(Stored data)
/-- Settles O24: each of the three instructions writes the word at `b` back to `b`, the OR by idempotence. -/
theorem copyOntoItselfChangesNoByte : Obligations.CopyOntoItselfChangesNoByte := by
  intro b s t i hi h a
  obtain rfl : retired i (effect i s.data) s = t := by simpa [exec_eq_retired] using h
  have heffect : effect i s.data = memWrite s.data b.toNat (memRead s.data b.toNat) := by
    obtain rfl | rfl | rfl := hi
    · rfl
    · rfl
    · rw [effect, BitVec.or_self]
  rw [retired_data, heffect, read_memWrite_memRead_self]

end Sys2Proof.Machine

/-! ## The OR of two words (44_bitwise_or.md R135 to R137) -/

namespace Sys2Proof.Machine

/-- Writing the OR of two words read before the write writes the OR of their bytes, overlapping or not (44_bitwise_or.md R135,
D10, log 10). -/
theorem writesWord_memWrite_or (m : Memory) (dst src src' : Nat) :
    WritesWord dst (fun k => byteOrZero m (src + k) ||| byteOrZero m (src' + k)) m
      (memWrite m dst (memRead m src ||| memRead m src')) :=
  (writesWord_memWrite m dst (memRead m src ||| memRead m src')).congr fun k hk => by
    rw [wordByte_or, wordByte_memRead_eq_byteOrZero m src hk, wordByte_memRead_eq_byteOrZero m src' hk]

/-- Settles O21: BITWISE_OR retires with the write of the OR of the words at B and C. -/
theorem bitwiseOrStoresTheOrOfTwoWords : Obligations.BitwiseOrStoresTheOrOfTwoWords := fun b c d s =>
  ⟨_, exec_eq_retired (.bitwiseOr b c d) s, writesWord_memWrite_or s.data d.toNat b.toNat c.toNat, retires_retired _ _ s⟩

/-- A word wholly beyond memory reads as 0 (20_memory.md R34, D7, log 7). -/
theorem memRead_beyond (m : Memory) {a : Nat} (ha : 65536 ≤ a) : memRead m a = 0#24 := by
  refine word_eq_of_wordByte_eq fun i hi => ?_
  rw [wordByte_memRead m a i hi, dataByte_eq, if_neg (by omega)]
  simp [wordByte]

theorem effect_bitwiseOr_comm (b c d : Addr) (m : Memory) : effect (.bitwiseOr b c d) m = effect (.bitwiseOr c b d) m := by
  rw [effect, effect, BitVec.or_comm]

/-- An operand B that equals C, or that is absent, adds nothing to the word at C, which is then copied to D
(44_bitwise_or.md R137). -/
theorem effect_bitwiseOr_eq_effect_readMem {b c : Addr} (h : b = c ∨ 65536 ≤ b.toNat) (d : Addr) (m : Memory) :
    effect (.bitwiseOr b c d) m = effect (.readMem d c) m := by
  have hword : memRead m b.toNat ||| memRead m c.toNat = memRead m c.toNat := by
    obtain rfl | hbeyond := h
    · exact BitVec.or_self
    · rw [memRead_beyond m hbeyond, BitVec.zero_or]
  rw [effect, effect, hword]

/-- Settles O23: every instruction retires with its effect, and the effects are the same. -/
theorem bitwiseOrCommutesAndCopies : Obligations.BitwiseOrCommutesAndCopies := by
  intro b c d s t h
  obtain rfl : retired (.bitwiseOr b c d) (effect (.bitwiseOr b c d) s.data) s = t := by simpa [exec_eq_retired] using h
  exact ⟨⟨_, exec_eq_retired (.bitwiseOr c b d) s, effect_bitwiseOr_comm c b d s.data⟩,
    fun hcopy => ⟨_, exec_eq_retired (.readMem d c) s, (effect_bitwiseOr_eq_effect_readMem hcopy d s.data).symm⟩⟩

end Sys2Proof.Machine

/-! ## A stopped machine is final, and no step faults (60_exceptions.md R149, R151) -/

namespace Sys2Proof.Machine

/-- A stopped machine stays as it is over any number of steps (log 1). -/
theorem runFor_of_stopped {s : State} (hstop : s.running = false) (k : Nat) : runFor k s = .next s := by
  induction k with
  | zero => exact runFor_zero s
  | succ k ih => rw [runFor_succ k s s (step_of_stopped hstop), ih]

/-- Settles O29: either kind of stop leaves the machine not running, and then each step of the run answers the same state. -/
theorem stoppedMachineKeepsItsState : Obligations.StoppedMachineKeepsItsState := fun s k hstop =>
  runFor_of_stopped ((running_eq_false_iff s).mpr hstop) k

/-- Settles O31: each of the three kinds of step answers a next state. -/
theorem everyStepAnswersANextState : Obligations.EveryStepAnswersANextState :=
  exists_step_next

end Sys2Proof.Machine

/-! ## The host's load (70_reset_and_hazards.md R172, R173) -/

namespace Sys2Proof.Machine

/-- An image that fits code memory is loaded. -/
theorem loadImage_of_length_le {img : List Byte} (hfit : img.length ≤ 65536) :
    loadImage img = .next { State.reset with code := Memory.storeBytes Config.codeSize [] 0 img } :=
  if_pos hfit

/-- An image too long for code memory is refused (log 9). -/
theorem loadImage_of_length_gt {img : List Byte} (hlong : 65536 < img.length) : loadImage img = .refused .capacityError :=
  if_neg (Nat.not_le_of_gt hlong)

/-- The zero fill at address 0 has no opcode's tag (30_encoding.md R53). -/
theorem fetch_reset : fetch State.reset = .fail .unknownOpcode :=
  (decode_eq_unknownOpcode_iff (by decide)).mpr (by decide)

/-- Settles O36: the load writes the image's bytes to code memory alone, and the machine of an empty image is the reset
machine, whose first fetch meets the zero fill. -/
theorem imageIsLoadedVerbatimAtZero : Obligations.ImageIsLoadedVerbatimAtZero := by
  refine ⟨fun img hfit => ?_, State.reset, loadImage_of_length_le (Nat.zero_le _), ?_⟩
  · have hload := loadImage_of_length_le hfit
    exact ⟨_, hload, read_code_of_loadImage hload, rfl⟩
  · exact step_of_fetch_fail (by decide) fetch_reset

/-- Settles O37: either the image fits and is loaded, or it is too long and is refused. -/
theorem oversizeImageIsRefusedWhole : Obligations.OversizeImageIsRefusedWhole := by
  intro img
  refine ⟨⟨fun hrefused => ?_, loadImage_of_length_gt⟩, fun hfit => ⟨_, loadImage_of_length_le hfit⟩⟩
  by_contra hshort
  rw [loadImage_of_length_le (Nat.le_of_not_lt hshort)] at hrefused
  cases hrefused

end Sys2Proof.Machine

/-! ## What the host reads after a run (70_reset_and_hazards.md R177) -/

namespace Sys2Proof.Machine

/-- The dump holds one byte for each address of the range (none where `lo > hi`, log 19). -/
@[simp] theorem length_hostReport_dump (s : State) (lo hi : Nat) : (hostReport s lo hi).dump.length = hi - lo := by
  simp [hostReport]

/-- The dump shows the bytes of data memory in address order. -/
theorem getElem?_hostReport_dump (s : State) {lo hi k : Nat} (hk : k < hi - lo) :
    (hostReport s lo hi).dump[k]? = some (Memory.read s.data (lo + k)) := by
  simp [hostReport, hk]

/-- Settles O50: the report copies the four registers, and the dump is read byte by byte. -/
theorem hostReportShowsTheFinalState : Obligations.HostReportShowsTheFinalState := by
  intro s lo hi r
  exact ⟨rfl, rfl, rfl, rfl, length_hostReport_dump s lo hi, fun _ => getElem?_hostReport_dump s, rfl⟩

end Sys2Proof.Machine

Task goal: Each line of the entries above that has the word "address" is to be copied.

Answer section:
/-- The zero fill at address 0 has no opcode's tag (30_encoding.md R53). -/
/-- The dump holds one byte for each address of the range (none where `lo > hi`, log 19). -/
/-- The dump shows the bytes of data memory in address order. -/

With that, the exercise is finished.